------ DATA EXCERPTS ------

/-- The trace unit (06 R165–R171). -/
structure Trace where
  state : Nat := 0
  owner : Nat := 0xFF
  /-- first frame after arming -/
  armFrame : Nat := 0
  /-- samples taken since arming -/
  taken : Nat := 0
  /-- samples of the eight channels, oldest first -/
  bufs : List (List Int) := List.replicate 8 []
  trigIndex : Nat := 0
  firstTime : Nat := 0
  firstFrame : Nat := 0
  trigTime : Nat := 0
  /-- machine times of the samples kept, oldest first -/
  times : List Nat := []
  /-- command 0x02 or a condition of Table 06-6 waits for the next sample -/
  force : Bool := false
  cond : Bool := false
  /-- watched status bit, function mode or SEQ at the last look -/
  last : Nat := 0
  /-- last sample of the watched channel -/
  prev : Option Int := none
  /-- NODE_ABSENT, SAMPLE_SATURATED, SPECULATIVE of each channel, as bits 0–2 -/
  marks : List Nat := List.replicate 8 0
  deriving DecidableEq, Repr

/-! ## The harvest optimiser (chapter 07) -/

/-- A parcel's reports as the Gallery holds them for a cycle (07 R173, R182). Masses and areas stand as the objects of 0x3880 read. -/
structure OptRep where
  num : Nat
  flags : Nat
  leadState : Nat
  feed : Int
  sep : Int
  shoe : Int
  tail : Int
  area : Int
  /-- measured shares of separator, shoe, tailings, mass, feed, moisture (04 R118) -/
  share : List Rat
  period : Nat
  /-- LOSS_FINAL and no sub-parcel outstanding -/
  final : Bool
  deriving DecidableEq, Repr

/-- A judged parcel: its report and its damage samples, sum and number (07 R176, R182). -/
structure OptJudged where
  rep : OptRep
  dmgSum : Nat
  dmgN : Nat
  deriving DecidableEq, Repr

/-- A probe block (07 R180–R182). -/
structure PBlk where
  id : Nat
  up : Bool
  value : Int
  first : Nat
  last : Nat
  /-- identifiers of its begin and end event, once accepted -/
  beginEv : Option Nat := none
  endEv : Option Nat := none
  /-- MonotonicNs of the release of the end event -/
  ended : Option Nat := none
  /-- the begin event was released late (R182) -/
  late : Bool := false
  /-- arrival error of the begin event, ns -/
  err : Int := 0
  judged : Option (List OptJudged) := none
  deriving DecidableEq, Repr

/-- A running cycle (07 R179–R181); cfg holds 0x3A00.0C–.12 as taken at its start. -/
structure OptCycle where
  slot : Nat
  fn : Nat
  c0 : Int
  vUp : Int
  vDown : Int
  station : Nat
  advance : Nat
  cfg : List Nat
  blocks : List PBlk := []
  /-- a source other than the optimiser has written C (R187) -/
  foreign : Bool := false
  deriving DecidableEq, Repr

/-- One optimiser slot's results and suggestion (07 Table 07-3). -/
structure OSlot where
  gradient : Int := 0
  t : Nat := 0
  result : Nat := 0xFF
  moved : Bool := false
  significant : Bool := false
  suggestion : Int := 0
  sugState : Nat := 0
  sugTag : Nat := 0
  /-- SuggestionCommand 0x01 waits for the next application frame -/
  accepted : Bool := false
  /-- MonotonicNs at which the suggestion was made (R185) -/
  sugAt : Nat := 0
  held : Bool := false
  /-- MonotonicNs of the last change by another authority (R186) -/
  heldAt : Nat := 0
  /-- event of the last cycle's move, accepted and not yet released (LAST_MOVED) -/
  moveEv : Option Nat := none
  deriving DecidableEq, Repr

/-- A move to be inserted (07 R184). -/
structure OMove where
  slot : Nat
  fn : Nat
  c0 : Int
  c1 : Int
  source : Nat
  tag : Nat
  deriving DecidableEq, Repr

/-- The optimiser. -/
structure Opt where
  cycle : Option OptCycle := none
  /-- the first happening of Table 07-5 found since the last application frame -/
  void : Option Nat := none
  lastSlot : Nat := 7
  cycleId : Nat := 0
  probeId : Nat := 0
  /-- MonotonicNs of the last cycle start -/
  startedAt : Option Nat := none
  /-- parcel number from which settling counts -/
  settleAt : Nat := 0
  slots : List OSlot := List.replicate 8 {}
  moves : List OMove := []
  reps : List OptRep := []
  /-- crossings of S6 by main-track centres: machine time, parcel, newest first (R176) -/
  s6 : List (Nat × Nat) := []
  /-- damage samples: parcel, sum, number -/
  damage : List (Nat × Nat × Nat) := []
  /-- the same of the material other than grain, and SEQ of the last accepted record (Table 07-2) -/
  foreign : List (Nat × Nat × Nat) := []
  hubSeq : Nat := 0
  stale : Bool := true
  /-- MonotonicNs of the last accepted damage record -/
  damageAt : Nat := 0
  rejected : Nat := 0
  done : Nat := 0
  voids : Nat := 0
  lastBlocks : Bytes := []
  deriving DecidableEq, Repr
/-! ## Steering (chapter 08) -/

/-- A cart's report (09 Table 09-6). -/
structure CartPose where
  stamp : Nat
  lat : Int
  lon : Int
  speed : Int
  heading : Nat
  fix : Nat
  deriving DecidableEq, Repr

/-- The grain cart (08 R206, R207). -/
structure Cart where
  report : Option CartPose := none
  relForward : Int := 0
  relLateral : Int := 0
  relSpeed : Int := 0
  age : Nat := 0
  stale : Bool := false
  lowAccuracy : Bool := false
  /-- spout angle of the last computation, 0.01° -/
  angle : Int := 0
  deriving DecidableEq, Repr

/-- One segment of a guidance path (08 R199, R205): its start (1e-7 degree), heading (degrees), length (mm) and curvature (1/mm, positive to the
right). Of a curve it is a chord with the curvature of the curve there, in a turn an arc. -/
structure Seg where
  lat : Int
  lon : Int
  heading : Rat
  len : Rat
  kappa : Rat
  arc : Bool
  /-- the pass it belongs to, none in a turn -/
  pass : Option Int
  deriving DecidableEq, Repr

------

Proceeding from the line containing "report : Option CartPose := none" through the line containing "angle : Int := 0", transcribe the lines above exactly, both end lines included.

SOLUTION FOR THIS EXERCISE:
  report : Option CartPose := none
  relForward : Int := 0
  relLateral : Int := 0
  relSpeed : Int := 0
  age : Nat := 0
  stale : Bool := false
  lowAccuracy : Bool := false
  /-- spout angle of the last computation, 0.01° -/
  angle : Int := 0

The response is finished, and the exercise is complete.